Через день он пошел наверх к Акрополю. Время было раннее, места вокруг почти пустынные; где-то далеко как будто гремел гром. Но над Акрополем ярко сияло солнце.
Джейкоб намеревался посидеть наверху и почитать, и, обнаружив удобно расположенный мраморный цилиндр, с которого был виден Марафон и который к тому же оставался в тени, хотя прямо перед ним светился белизной Эрехтейон, он там и устроился. Прочитав страницу, он заложил книгу пальцем. Почему бы не управлять государствами как следует? И он продолжал читать.
Место, выбранное им, с видом на Марафон, несомненно, улучшило его настроение.

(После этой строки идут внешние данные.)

-- ==== Sys2Proof/Machine/Order.lean ====
section
/-! DEFINITION. Posted writes and their outcomes: requester records (R270), the ledger (R274 to R278), the DEVICE gate (R281),
the journal and its AER report (R290 to R293), and the failure counts and waits of fences (R284 to R286). -/

namespace Sys2Proof.Machine

/-! ### Requester records (R270) -/

/-- The number a record's failure counts are kept under in its domain. -/
def Rec.num : Rec → Nat
  | .host r => r
  | .drone s => 16 + s

/-- The host record that holds a requester ID (R270), if there is one. -/
def Part.hostRec (p : Part) (d : Nat) (rid : BitVec 16) : Option Nat :=
  match (List.range 16).find? (fun r => p.bit (.ordv d) (ORDV.RQ_RID.VALID.ix r) &&
      p.getF (.ordv d) (ORDV.RQ_RID.RID.ix r) == rid.toNat) with
  | some r => some r
  | none => if (Sparse.get p.sharers [] d).contains rid then some 15 else none

/-- Allocates a record to a requester ID on its first tracked or journaled write: records 0-14 singly, record 15 shared
(R270). -/
def Part.allocRec (p : Part) (d : Nat) (rid : BitVec 16) : Part × Nat :=
  match p.hostRec d rid with
  | some r => (p, r)
  | none =>
    match (List.range 16).find? (fun r => !p.bit (.ordv d) (ORDV.RQ_RID.VALID.ix r)) with
    | some r => ((p.setF (.ordv d) (ORDV.RQ_RID.RID.ix r) rid.toNat).setF (.ordv d) (ORDV.RQ_RID.VALID.ix r) 1, r)
    | none =>
      let p1 := if p.bit (.ordv d) (ORDV.RQ_RID.SHARED.ix 15) then p else p.err .ord 4
      let l := Sparse.get p1.sharers [] d
      (({ p1 with sharers := Sparse.set p1.sharers [] d (l ++ [rid]) }).setF (.ordv d) (ORDV.RQ_RID.SHARED.ix 15) 1, 15)

/-- The record of a request's source (log entry 55, DEDUCED). -/
def Part.recOf (p : Part) (d : Nat) (w : Who) : Part × Rec :=
  match w with
  | .host rid => let x := p.allocRec d rid; (x.1, .host x.2)
  | .drone s => (p, .drone s)
  | .agent _ => (p, .host 0)

/-- The record a source already has. -/
def Part.recHeld (p : Part) (d : Nat) (w : Who) : Option Rec :=
  match w with
  | .host rid => (p.hostRec d rid).map Rec.host
  | .drone s => some (.drone s)
  | .agent _ => none

/-! ### Failure counts (R284, R286) -/

/-- Where a scope's failures are counted: one count for each record and class, one for the domain. -/
def failKey (d rec_ cls : Nat) : Nat := (d * 512 + rec_) * 4 + cls

/-- Where the domain's failures are counted. -/
def failDomKey (d : Nat) : Nat := 64 * 512 * 4 + d

/-- Nothing counted. -/
def FailCnt.zero : FailCnt := FailCnt.mk 0 0 false

/-- A count. -/
def Part.fc (p : Part) (k : Nat) : FailCnt := Sparse.get p.fail FailCnt.zero k

/-- Stores a count. -/
def Part.setFc (p : Part) (k : Nat) (c : FailCnt) : Part := { p with fail := Sparse.set p.fail FailCnt.zero k c }

/-- Counts one failure with journal number `seq`; the count saturates at 0xFFFF. -/
def FailCnt.add (c : FailCnt) (seq : Nat) (unknown : Bool) : FailCnt :=
  FailCnt.mk (satAdd 16 c.cnt 1) (if c.cnt = 0 then seq else c.first) (c.unknown || unknown)

/-- Counts a failure for its record's class and for its domain. -/
def Part.countFail (p : Part) (d : Nat) (r : Rec) (cls seq : Nat) (unknown : Bool) : Part :=
  let k := failKey d r.num cls
  let p1 := p.setFc k ((p.fc k).add seq unknown)
  p1.setFc (failDomKey d) ((p1.fc (failDomKey d)).add seq unknown)

/-! ### AER of a function (R293, R361; registers of the PCIe Base Specification) -/

/-- The Control Function reports an advisory error: the status bits are set, the header is logged, and ERR_COR is sent when
Advisory Non-Fatal Error Status was clear, nothing masks it and reporting is enabled (R293, R361). `bit` is the bit of the
Uncorrectable Error Status register: 20 Unsupported Request, 15 Completer Abort. -/
def Part.advise (p : Part) (d bit : Nat) (h : List (BitVec 32)) : Part :=
  let was := p.cf d 1 0x110 13 1
  let p1 := (p.setCf d 1 0x104 bit 1 1).setCf d 1 0x110 13 1 1
  let p2 := if was = 1 then p1 else
    (List.range 4).foldl (fun q i => q.setCw d 1 (0x11C + 4 * i) (h.getD i 0)) p1
  if was = 0 ∧ p.cf d 1 0x114 13 1 = 0 ∧ p.cf d 1 0x108 bit 1 = 0 ∧ p.cf d 1 0x78 0 1 = 1 ∧ (bit ≠ 20 ∨ p.cf d 1 0x78 3 1 = 1)
  then p2.sendUp d 0 (.errMsg d 1 0) else p2

/-- The words of a 64-bit memory write header of the given length, requester and address, as the Header Log keeps them
(log entry 12, PRESUMED). -/
def mwrHeader (len : Nat) (rid : BitVec 16) (addr : BitVec 64) : List (BitVec 32) :=
  [BitVec.ofNat 32 (0x60000000 + (len + 3) / 4 % 1024), BitVec.ofNat 32 (rid.toNat * 65536 + 0xFF),
   BitVec.ofNat 32 (addr.toNat / 2 ^ 32), BitVec.ofNat 32 (addr.toNat % 2 ^ 32 / 4 * 4)]

/-- The words of a request's header with a 64-bit address or, for a configuration request, a register offset, as the Header Log keeps them
(R361; layout of log entry 12). -/
def reqHeader (t : Tlp) (addr : BitVec 64) : List (BitVec 32) :=
  let fmt := match t.kind with
    | .memRead => 0x20000000
    | .atomic => 0x6C000000
    | .dmWr => 0x7B000000
    | .cfgRead => 0x05000000
    | .cfgWrite => 0x45000000
    | _ => 0x60000000
  let cfg := t.kind == .cfgRead || t.kind == .cfgWrite
  [BitVec.ofNat 32 (fmt + t.tc % 8 * 2 ^ 20 + (t.span + 3) / 4 % 1024), BitVec.ofNat 32 (t.rid.toNat * 65536 + t.tag % 256 * 256 + 0xFF)] ++
    (if cfg then [BitVec.ofNat 32 (t.id.toNat * 65536 + addr.toNat % 4096 / 4 * 4), 0]
     else [BitVec.ofNat 32 (addr.toNat / 2 ^ 32), BitVec.ofNat 32 (addr.toNat % 2 ^ 32 / 4 * 4)])

/-- Requester ID of a record: the requester ID that holds it, or the Control Function's for a Drone channel (R293). -/
def Part.recRid (p : Part) (d : Nat) : Rec → BitVec 16
  | .host r => BitVec.ofNat 16 (p.getF (.ordv d) (ORDV.RQ_RID.RID.ix r))
  | .drone _ => p.cfRid d

/-! ### The journal (R290 to R292) -/

/-- A journal entry (R292). -/
def jrnlEntry (seq cause fcls : Nat) (device : Bool) (r : Rec) (addr : BitVec 64) (len target : Nat) : Jrnl :=
  let src := match r with
    | .host h => h
    | .drone s => s
  let drone := match r with
    | .host _ => 0
    | .drone _ => 1
  Jrnl.mk (BitVec.ofNat 32 (seq + cause * 2 ^ 16 + fcls * 2 ^ 20 + b2n device * 2 ^ 22 + drone * 2 ^ 23 + src * 2 ^ 24))
    (BitVec.ofNat 32 (addr.toNat % 2 ^ 32)) (BitVec.ofNat 32 (addr.toNat / 2 ^ 32))
    (BitVec.ofNat 32 (len + target * 2 ^ 13))

/-- A stored journal entry of a domain. -/
def Part.je (p : Part) (d i : Nat) : Jrnl := Sparse.get p.jrnl (Jrnl.mk 0 0 0 0) (d * 256 + i)

/-- Journals one failed or refused write: the entry takes WR_SEQ, an unconsumed oldest entry is overwritten with OVF, the
counts, the interrupt and the AER follow (R290, R291, R293). -/
def Part.journal (p : Part) (d cause fcls : Nat) (device : Bool) (r : Rec) (addr : BitVec 64) (len target : Nat) : Part :=
  let pg := Page.ordv d
  let seq := p.getF pg ORDV.JRNL_PTR.WR_SEQ
  let full := decide (256 ≤ (seq + 65536 - p.getF pg ORDV.JRNL_PTR.RD_SEQ) % 65536)
  let p1 := if full then ((p.setF pg ORDV.JRNL_STAT.OVF 1).irq pg 2).err .ord 3 else p
  let p2 := { p1 with jrnl := Sparse.set p1.jrnl (Jrnl.mk 0 0 0 0) (d * 256 + seq % 256)
                        (jrnlEntry seq cause fcls device r addr len target) }
  let p3 := (p2.setF pg ORDV.JRNL_PTR.WR_SEQ ((seq + 1) % 65536)).irq pg 1
  let p4 := (p3.count .ord 3 1 (some (p.fabricId d))).count (.telv d 0) 6 1
  let p5 := p4.countFail d r fcls seq (cause == 9)
  p5.advise d (if cause ≤ 4 then 20 else 15) (mwrHeader len (p.recRid d r) addr)

/-! ### The DEVICE gate (R281) -/

/-- gate_clear of R281 for a request of a record: `fence` for a fence read (log entry 55, DEDUCED). -/
def Part.gateClear (p : Part) (d : Nat) (r : Rec) (target : Nat) (posted fence : Bool) : Bool :=
  p.gates.all (fun e =>
    if e.domain = d ∧ e.rec_ = r then
      if fence then !e.posted
      else if e.target ≠ target then false
      else !(!posted && e.posted)
    else true)

/-- A DEVICE request passes the gate and is open from now on (log entry 55, DEDUCED). -/
def Part.gateOpen (p : Part) (d : Nat) (r : Rec) (target : Nat) (posted : Bool) : Part × Nat :=
  ({ p with gates := p.gates ++ [GateReq.mk p.nextGate d r target posted], nextGate := p.nextGate + 1 }, p.nextGate)

/-- A DEVICE request is no longer open. -/
def Part.gateClose (p : Part) (g : Option Nat) : Part :=
  match g with
  | none => p
  | some i => { p with gates := p.gates.filter (fun e => e.id ≠ i) }

/-! ### The ledger (R274 to R278) -/

/-- Slots in use. -/
def Part.slotsUsed (p : Part) : Nat := (p.ledger.filter (fun e => e.2.used)).length

/-- Slots an account uses. -/
def Part.slotsOf (p : Part) (a : Nat) : Nat := (p.ledger.filter (fun e => e.2.used && e.2.acct == a)).length

/-- Slots a domain uses. -/
def Part.slotsDom (p : Part) (d : Nat) : Nat := (p.ledger.filter (fun e => e.2.used && e.2.domain == d)).length

/-- Slot quota of an account: 0 acts as 1, above 4,096 acts as 4,096. -/
def Part.slotQuota (p : Part) (a : Nat) : Nat := min 4096 (max 1 (p.getF .ord (ORD.LQ.QUOTA.ix a)))

/-- CTMO in ns: 0 acts as 1 ms, above 1,000 acts as 1,000 (R276). -/
def Part.ctmo (p : Part) : Nat := min 1000 (max 1 (p.getF .ord ORD.CTMO.MS)) * 1000000

/-- A tracked write of an account must wait for a slot (R275). -/
def Part.slotBlocked (p : Part) (a : Nat) : Bool := decide (4096 ≤ p.slotsUsed) || decide (p.slotQuota a ≤ p.slotsOf a)

/-- The lowest free slot. -/
def Part.freeSlot (p : Part) : Nat := firstFree ((p.ledger.filter (fun e => e.2.used)).map (fun e => e.1)) 4096 0

/-- Gives a tracked write its slot (R274): answers the index and the generation. -/
def Part.openSlot (p : Part) (d : Nat) (r : Rec) (acct : Nat) (device : Bool) (fcls target : Nat) (addr : BitVec 64)
    (len : Nat) (gate chan : Option Nat) : Part × (Nat × Nat) :=
  let i := p.freeSlot
  let g := (p.sl i).gen
  ((p.setSl i (Slot.mk true g d r device fcls target addr len (p.now + p.ctmo) acct gate chan)).count .ord 0 1
    (some (p.fabricId d)), (i, g))

/-- Makes a slot free; its next use takes the next generation, 30 wrapping to 0 (R277), and no fence waits for it
(log entry 20, DESIGN CHOICE). -/
def Part.freeSl (p : Part) (i : Nat) : Part :=
  let s := p.sl i
  let p1 := p.setSl i { Slot.empty with gen := (s.gen + 1) % 31 }
  { p1 with fences := p1.fences.map (fun f => { f with wait := f.wait.filter (fun w => w ≠ (i, s.gen)) }) }

/-- A Drone channel enters STOPPED_ERR with a cause, at descriptor `idx` (R108, R110). -/
def Part.chanStop (p : Part) (c d k cause idx : Nat) : Part :=
  let pg := Page.drc d k
  let p1 := (((p.setF pg DRC.CH_STAT.STATE 2).setF pg DRC.ERR_DESC.CAUSE cause).setF pg DRC.ERR_DESC.INDEX idx).irq pg 2
  let p2 := if 1 ≤ cause ∧ cause ≤ 6 then p1.err pg (cause - 1) else p1
  (p2.count (.drn (c / 256)) 5 1 (some (p.fabricId d))).err (.drn (c / 256)) 0

/-- Where a channel is bound: its domain and slot. -/
def Part.boundAt (p : Part) (c : Nat) : Nat × Nat :=
  (p.getF (.drn (c / 256)) (DRN.CH_BIND.DOMAIN.ix (c % 256)), p.getF (.drn (c / 256)) (DRN.CH_BIND.SLOT.ix (c % 256)))

/-- A Drone channel's write of `len` bytes has its outcome; a completion record that fails stops the channel with CPL_FAIL (R108). -/
def Part.chanWrote (p : Part) (c : Option Nat) (failed : Bool) (len : Nat) : Part :=
  match c with
  | none => p
  | some k =>
    let x := p.ch k
    if x.cplOut ∧ 1 < x.wrOut then p.setCh k { x with wrOut := x.wrOut - 1, cplBad := x.cplBad || failed }
    else if x.cplOut then
      let p1 := p.setCh k { x with cplOut := false, cplBad := false, wrOut := 0 }
      let b := p1.boundAt k
      if (failed || x.cplBad) ∧ p1.getF (.drc b.1 b.2) DRC.CH_STAT.STATE ≤ 1 then
        p1.chanStop k b.1 b.2 6 ((p1.getF (.drc b.1 b.2) DRC.CONS.INDEX + 65535) % 65536)
      else p1
    else p.setCh k { x with wrOut := x.wrOut - 1, wrErr := x.wrErr || failed,
                            done := if failed || x.wrErr then x.done else x.done + len }

/-- Resolves a used slot with its one outcome: committed, or failed with a cause, which is journaled (R273, R278). -/
def Part.resolveSlot (p : Part) (i : Nat) (outcome : Option Nat) : Part :=
  let s := p.sl i
  let p1 := ((p.freeSl i).gateClose s.gate).chanWrote s.chan outcome.isSome s.len
  match outcome with
  | none => p1
  | some cause => p1.journal s.domain cause s.fclass s.device s.rec_ s.addr s.len s.target

/-- Delivers an outcome to the slot of an index and generation; without such a used slot it is unmatched (R278). -/
def Part.outcomeAt (p : Part) (i g : Nat) (outcome : Option Nat) : Part :=
  let s := p.sl i
  if s.used && s.gen == g then p.resolveSlot i outcome else (p.count .ord 5 1).err .ord 2

/-- A write refused at lookup is journaled whether it is tracked or not (R273 causes 1 to 4, R290). -/
def Part.refuseWrite (p : Part) (q : Looked) (cause target : Nat) : Part :=
  let x := p.recOf q.domain q.who
  x.1.journal q.domain cause q.fclass (q.device && target != 0xFFFF) x.2 q.orig q.tlp.span target

end Sys2Proof.Machine
end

А может быть, подобные взлеты вообще свойственны медлительному, но крупному интеллекту? Или за то время, что он был за границей, он незаметно для себя втянулся в размышления о политике?
Но когда он поднял глаза и увидел резкие контуры, его размышления приобрели неожиданную остроту; с Древней Грецией все было кончено: Парфенон лежал в руинах; однако сам он был здесь.
(По двору проходили дамы с зелеными и белыми зонтиками, француженки, остановившиеся в Афинах на пути к мужьям в Константинополь.)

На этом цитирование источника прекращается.